» **Task instructions**:
Every line below between the one holding "leftmost, and the" and the one holding "(patternBits b.totalBits w).take", inclusive, should be copied exactly, and no other line.

BEGIN Data extract

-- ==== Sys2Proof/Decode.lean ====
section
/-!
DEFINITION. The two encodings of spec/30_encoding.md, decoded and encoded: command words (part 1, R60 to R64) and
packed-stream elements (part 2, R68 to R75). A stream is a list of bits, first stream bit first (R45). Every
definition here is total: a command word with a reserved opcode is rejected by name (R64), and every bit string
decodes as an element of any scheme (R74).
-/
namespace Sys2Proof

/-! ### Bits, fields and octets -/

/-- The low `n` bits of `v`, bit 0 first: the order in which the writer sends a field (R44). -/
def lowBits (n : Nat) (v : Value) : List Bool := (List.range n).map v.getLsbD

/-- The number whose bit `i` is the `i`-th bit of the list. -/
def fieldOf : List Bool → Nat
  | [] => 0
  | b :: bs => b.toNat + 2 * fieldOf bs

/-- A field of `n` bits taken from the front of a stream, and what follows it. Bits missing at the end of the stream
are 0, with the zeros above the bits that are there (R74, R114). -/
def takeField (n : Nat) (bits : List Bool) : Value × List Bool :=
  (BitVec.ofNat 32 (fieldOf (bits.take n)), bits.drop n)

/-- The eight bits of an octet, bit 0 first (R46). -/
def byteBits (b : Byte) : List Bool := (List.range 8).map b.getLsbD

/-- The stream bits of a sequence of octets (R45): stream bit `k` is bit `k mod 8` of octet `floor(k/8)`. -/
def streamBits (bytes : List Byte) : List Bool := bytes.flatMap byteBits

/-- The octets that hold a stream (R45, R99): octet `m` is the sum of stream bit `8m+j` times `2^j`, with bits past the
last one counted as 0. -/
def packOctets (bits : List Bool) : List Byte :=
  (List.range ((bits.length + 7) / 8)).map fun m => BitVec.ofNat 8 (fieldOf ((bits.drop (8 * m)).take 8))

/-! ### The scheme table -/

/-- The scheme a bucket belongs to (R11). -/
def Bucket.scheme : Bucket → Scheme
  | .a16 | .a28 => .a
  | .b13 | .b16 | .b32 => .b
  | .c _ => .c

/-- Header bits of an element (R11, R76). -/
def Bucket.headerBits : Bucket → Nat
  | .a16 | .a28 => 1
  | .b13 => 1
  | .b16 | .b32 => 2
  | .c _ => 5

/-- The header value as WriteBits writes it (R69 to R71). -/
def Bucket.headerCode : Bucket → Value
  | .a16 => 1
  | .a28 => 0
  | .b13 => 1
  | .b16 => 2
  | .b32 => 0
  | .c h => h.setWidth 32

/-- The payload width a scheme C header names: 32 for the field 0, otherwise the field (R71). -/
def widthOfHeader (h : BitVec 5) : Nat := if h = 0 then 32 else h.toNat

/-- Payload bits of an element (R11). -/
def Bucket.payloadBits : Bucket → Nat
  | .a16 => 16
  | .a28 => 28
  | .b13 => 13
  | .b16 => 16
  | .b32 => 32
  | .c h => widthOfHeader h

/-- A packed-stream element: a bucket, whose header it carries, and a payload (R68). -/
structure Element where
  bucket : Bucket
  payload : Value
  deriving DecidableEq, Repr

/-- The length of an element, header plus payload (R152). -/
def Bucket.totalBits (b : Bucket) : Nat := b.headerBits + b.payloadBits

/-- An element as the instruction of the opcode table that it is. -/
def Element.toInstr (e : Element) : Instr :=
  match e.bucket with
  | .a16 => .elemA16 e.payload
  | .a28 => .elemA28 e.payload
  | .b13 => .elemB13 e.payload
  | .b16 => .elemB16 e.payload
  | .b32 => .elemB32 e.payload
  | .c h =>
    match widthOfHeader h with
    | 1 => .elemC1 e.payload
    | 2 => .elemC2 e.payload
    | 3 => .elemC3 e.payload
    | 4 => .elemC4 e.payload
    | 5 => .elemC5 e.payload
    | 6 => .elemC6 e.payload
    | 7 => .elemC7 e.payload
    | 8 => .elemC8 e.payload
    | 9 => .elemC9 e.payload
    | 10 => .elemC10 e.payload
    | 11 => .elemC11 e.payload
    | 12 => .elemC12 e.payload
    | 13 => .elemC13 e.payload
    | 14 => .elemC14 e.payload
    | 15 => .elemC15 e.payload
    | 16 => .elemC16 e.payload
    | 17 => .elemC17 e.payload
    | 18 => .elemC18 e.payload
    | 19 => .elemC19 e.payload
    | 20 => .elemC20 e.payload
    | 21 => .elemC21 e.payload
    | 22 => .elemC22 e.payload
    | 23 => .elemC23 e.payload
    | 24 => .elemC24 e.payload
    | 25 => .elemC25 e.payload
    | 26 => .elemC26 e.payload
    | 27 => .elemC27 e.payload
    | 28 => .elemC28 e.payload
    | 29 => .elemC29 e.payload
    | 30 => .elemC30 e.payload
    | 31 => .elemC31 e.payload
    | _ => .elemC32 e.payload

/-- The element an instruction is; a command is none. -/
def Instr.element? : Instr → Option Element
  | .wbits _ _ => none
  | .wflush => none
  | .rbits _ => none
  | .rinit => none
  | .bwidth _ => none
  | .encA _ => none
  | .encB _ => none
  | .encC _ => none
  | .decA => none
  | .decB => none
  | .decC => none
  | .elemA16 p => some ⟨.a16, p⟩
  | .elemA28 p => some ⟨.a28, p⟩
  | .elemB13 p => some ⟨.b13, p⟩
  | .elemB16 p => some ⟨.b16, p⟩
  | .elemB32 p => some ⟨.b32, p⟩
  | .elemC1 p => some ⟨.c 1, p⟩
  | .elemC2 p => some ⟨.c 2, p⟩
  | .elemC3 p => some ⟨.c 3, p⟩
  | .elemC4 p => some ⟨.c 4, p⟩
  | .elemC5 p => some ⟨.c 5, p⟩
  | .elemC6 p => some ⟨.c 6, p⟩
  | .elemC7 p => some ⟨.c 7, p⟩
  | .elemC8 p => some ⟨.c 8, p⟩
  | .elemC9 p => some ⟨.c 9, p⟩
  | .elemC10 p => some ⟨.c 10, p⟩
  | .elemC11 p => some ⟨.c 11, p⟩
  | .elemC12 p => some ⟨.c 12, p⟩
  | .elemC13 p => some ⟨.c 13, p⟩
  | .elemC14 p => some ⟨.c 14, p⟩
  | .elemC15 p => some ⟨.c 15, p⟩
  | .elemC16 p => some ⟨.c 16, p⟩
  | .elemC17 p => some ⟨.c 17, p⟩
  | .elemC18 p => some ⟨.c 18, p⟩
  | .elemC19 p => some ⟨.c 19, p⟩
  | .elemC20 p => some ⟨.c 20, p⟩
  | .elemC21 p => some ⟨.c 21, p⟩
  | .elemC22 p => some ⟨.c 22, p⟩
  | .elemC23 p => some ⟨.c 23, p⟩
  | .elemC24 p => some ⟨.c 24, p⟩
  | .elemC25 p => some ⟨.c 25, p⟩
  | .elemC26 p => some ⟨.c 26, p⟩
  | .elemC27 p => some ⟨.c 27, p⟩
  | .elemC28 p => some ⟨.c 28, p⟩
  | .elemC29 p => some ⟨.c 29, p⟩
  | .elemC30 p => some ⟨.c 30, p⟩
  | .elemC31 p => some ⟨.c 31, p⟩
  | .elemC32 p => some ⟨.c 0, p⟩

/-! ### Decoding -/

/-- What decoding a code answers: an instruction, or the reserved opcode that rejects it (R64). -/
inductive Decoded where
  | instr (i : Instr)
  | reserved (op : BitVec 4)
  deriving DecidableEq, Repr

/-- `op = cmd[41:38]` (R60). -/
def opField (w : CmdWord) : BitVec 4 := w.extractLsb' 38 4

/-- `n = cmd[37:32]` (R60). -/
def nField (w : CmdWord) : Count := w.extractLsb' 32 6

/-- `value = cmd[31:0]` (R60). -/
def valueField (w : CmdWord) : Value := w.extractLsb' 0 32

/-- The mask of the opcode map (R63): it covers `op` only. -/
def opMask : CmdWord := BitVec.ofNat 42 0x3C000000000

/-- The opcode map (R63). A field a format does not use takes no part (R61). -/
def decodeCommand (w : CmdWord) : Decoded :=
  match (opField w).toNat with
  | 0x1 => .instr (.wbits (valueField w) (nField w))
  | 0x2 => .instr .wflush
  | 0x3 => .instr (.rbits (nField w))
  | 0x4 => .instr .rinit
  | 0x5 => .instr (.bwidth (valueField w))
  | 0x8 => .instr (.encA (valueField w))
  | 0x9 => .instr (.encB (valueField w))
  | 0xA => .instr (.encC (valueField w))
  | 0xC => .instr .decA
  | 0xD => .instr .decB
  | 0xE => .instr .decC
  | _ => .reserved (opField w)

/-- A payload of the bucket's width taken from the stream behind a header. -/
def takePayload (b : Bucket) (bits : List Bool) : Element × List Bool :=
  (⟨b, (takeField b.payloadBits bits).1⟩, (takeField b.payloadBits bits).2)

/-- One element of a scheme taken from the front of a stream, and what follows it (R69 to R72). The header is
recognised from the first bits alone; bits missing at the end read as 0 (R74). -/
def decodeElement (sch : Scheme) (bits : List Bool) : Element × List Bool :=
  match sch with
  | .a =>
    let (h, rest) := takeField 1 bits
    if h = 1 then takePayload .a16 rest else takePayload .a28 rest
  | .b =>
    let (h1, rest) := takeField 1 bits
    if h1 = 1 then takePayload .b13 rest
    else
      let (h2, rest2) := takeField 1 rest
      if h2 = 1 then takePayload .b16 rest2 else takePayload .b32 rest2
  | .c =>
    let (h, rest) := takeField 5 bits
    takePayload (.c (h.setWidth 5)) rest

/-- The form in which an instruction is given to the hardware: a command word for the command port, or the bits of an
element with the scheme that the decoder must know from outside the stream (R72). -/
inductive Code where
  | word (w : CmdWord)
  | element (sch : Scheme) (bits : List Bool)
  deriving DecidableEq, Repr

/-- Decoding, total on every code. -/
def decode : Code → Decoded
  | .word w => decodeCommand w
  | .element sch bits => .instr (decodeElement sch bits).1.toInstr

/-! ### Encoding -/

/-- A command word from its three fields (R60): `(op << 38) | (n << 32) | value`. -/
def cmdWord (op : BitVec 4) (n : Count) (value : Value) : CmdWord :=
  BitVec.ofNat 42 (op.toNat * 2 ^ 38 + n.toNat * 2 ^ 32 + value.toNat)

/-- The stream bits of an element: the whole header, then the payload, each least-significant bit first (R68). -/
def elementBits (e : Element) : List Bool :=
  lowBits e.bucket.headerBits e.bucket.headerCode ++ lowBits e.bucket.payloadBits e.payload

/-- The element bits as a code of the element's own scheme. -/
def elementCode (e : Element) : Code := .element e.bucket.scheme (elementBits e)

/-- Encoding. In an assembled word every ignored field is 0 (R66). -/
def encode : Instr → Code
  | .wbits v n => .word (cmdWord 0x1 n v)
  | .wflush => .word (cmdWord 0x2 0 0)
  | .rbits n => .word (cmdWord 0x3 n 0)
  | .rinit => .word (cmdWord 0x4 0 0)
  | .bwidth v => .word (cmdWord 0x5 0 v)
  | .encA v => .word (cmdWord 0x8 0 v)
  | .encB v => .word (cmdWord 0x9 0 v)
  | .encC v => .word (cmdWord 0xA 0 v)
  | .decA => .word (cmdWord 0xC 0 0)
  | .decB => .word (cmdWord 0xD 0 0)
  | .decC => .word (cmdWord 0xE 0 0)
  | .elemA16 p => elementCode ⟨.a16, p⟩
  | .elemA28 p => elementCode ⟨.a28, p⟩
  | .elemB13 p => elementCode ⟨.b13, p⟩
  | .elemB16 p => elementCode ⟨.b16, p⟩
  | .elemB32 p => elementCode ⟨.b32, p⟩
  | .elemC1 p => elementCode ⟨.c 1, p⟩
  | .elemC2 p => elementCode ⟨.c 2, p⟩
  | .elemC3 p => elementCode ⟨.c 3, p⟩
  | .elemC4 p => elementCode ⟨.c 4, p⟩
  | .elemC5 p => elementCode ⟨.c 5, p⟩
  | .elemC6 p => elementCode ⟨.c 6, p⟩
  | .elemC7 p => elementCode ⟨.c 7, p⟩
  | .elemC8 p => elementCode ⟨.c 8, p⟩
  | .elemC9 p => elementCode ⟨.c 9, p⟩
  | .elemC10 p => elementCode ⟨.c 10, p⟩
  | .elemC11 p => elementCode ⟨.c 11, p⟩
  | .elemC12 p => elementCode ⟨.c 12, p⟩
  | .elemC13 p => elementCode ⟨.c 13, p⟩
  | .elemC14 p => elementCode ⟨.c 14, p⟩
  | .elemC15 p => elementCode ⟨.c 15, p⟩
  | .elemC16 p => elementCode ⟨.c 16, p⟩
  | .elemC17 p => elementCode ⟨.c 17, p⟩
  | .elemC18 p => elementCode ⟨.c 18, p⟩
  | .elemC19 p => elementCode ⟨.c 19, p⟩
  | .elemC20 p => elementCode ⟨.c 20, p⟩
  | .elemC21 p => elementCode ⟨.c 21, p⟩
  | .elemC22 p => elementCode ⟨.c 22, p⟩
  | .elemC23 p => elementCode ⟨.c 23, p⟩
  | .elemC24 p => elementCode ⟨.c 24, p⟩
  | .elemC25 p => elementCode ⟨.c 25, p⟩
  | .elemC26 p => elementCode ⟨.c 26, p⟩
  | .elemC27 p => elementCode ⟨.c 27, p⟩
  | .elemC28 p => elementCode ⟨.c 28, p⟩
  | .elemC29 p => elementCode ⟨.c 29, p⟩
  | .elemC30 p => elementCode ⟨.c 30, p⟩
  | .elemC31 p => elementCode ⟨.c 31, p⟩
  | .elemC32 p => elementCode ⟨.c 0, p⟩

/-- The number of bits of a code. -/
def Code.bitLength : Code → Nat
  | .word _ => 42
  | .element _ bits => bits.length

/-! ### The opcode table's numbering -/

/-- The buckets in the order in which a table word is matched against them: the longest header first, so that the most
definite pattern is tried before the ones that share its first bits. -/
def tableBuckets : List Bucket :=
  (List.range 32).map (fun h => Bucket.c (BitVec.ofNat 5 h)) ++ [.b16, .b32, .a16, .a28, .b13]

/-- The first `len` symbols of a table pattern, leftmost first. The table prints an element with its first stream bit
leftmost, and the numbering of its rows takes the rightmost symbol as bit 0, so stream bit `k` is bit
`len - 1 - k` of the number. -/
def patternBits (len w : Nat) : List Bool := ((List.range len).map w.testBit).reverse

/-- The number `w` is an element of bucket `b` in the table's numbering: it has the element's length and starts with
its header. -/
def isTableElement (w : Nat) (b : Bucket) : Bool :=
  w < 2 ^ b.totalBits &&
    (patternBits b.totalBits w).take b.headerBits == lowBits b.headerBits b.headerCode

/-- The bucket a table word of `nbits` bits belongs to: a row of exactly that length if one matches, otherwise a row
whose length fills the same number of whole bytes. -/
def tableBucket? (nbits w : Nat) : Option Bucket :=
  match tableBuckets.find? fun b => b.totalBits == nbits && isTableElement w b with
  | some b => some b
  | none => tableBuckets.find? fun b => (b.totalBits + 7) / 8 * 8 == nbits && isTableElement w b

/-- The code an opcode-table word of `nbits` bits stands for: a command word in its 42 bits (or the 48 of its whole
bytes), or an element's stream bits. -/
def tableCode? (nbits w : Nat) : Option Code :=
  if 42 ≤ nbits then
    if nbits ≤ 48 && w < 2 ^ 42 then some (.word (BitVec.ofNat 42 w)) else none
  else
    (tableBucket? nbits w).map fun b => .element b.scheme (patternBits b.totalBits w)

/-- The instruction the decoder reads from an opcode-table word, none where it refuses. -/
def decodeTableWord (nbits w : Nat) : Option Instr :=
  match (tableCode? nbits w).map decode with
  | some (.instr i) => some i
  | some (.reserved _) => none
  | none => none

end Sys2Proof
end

END Data extract

» **Answer space**:
leftmost, and the numbering of its rows takes the rightmost symbol as bit 0, so stream bit `k` is bit
`len - 1 - k` of the number. -/
def patternBits (len w : Nat) : List Bool := ((List.range len).map w.testBit).reverse

/-- The number `w` is an element of bucket `b` in the table's numbering: it has the element's length and starts with
its header. -/
def isTableElement (w : Nat) (b : Bucket) : Bool :=
  w < 2 ^ b.totalBits &&
    (patternBits b.totalBits w).take b.headerBits == lowBits b.headerBits b.headerCode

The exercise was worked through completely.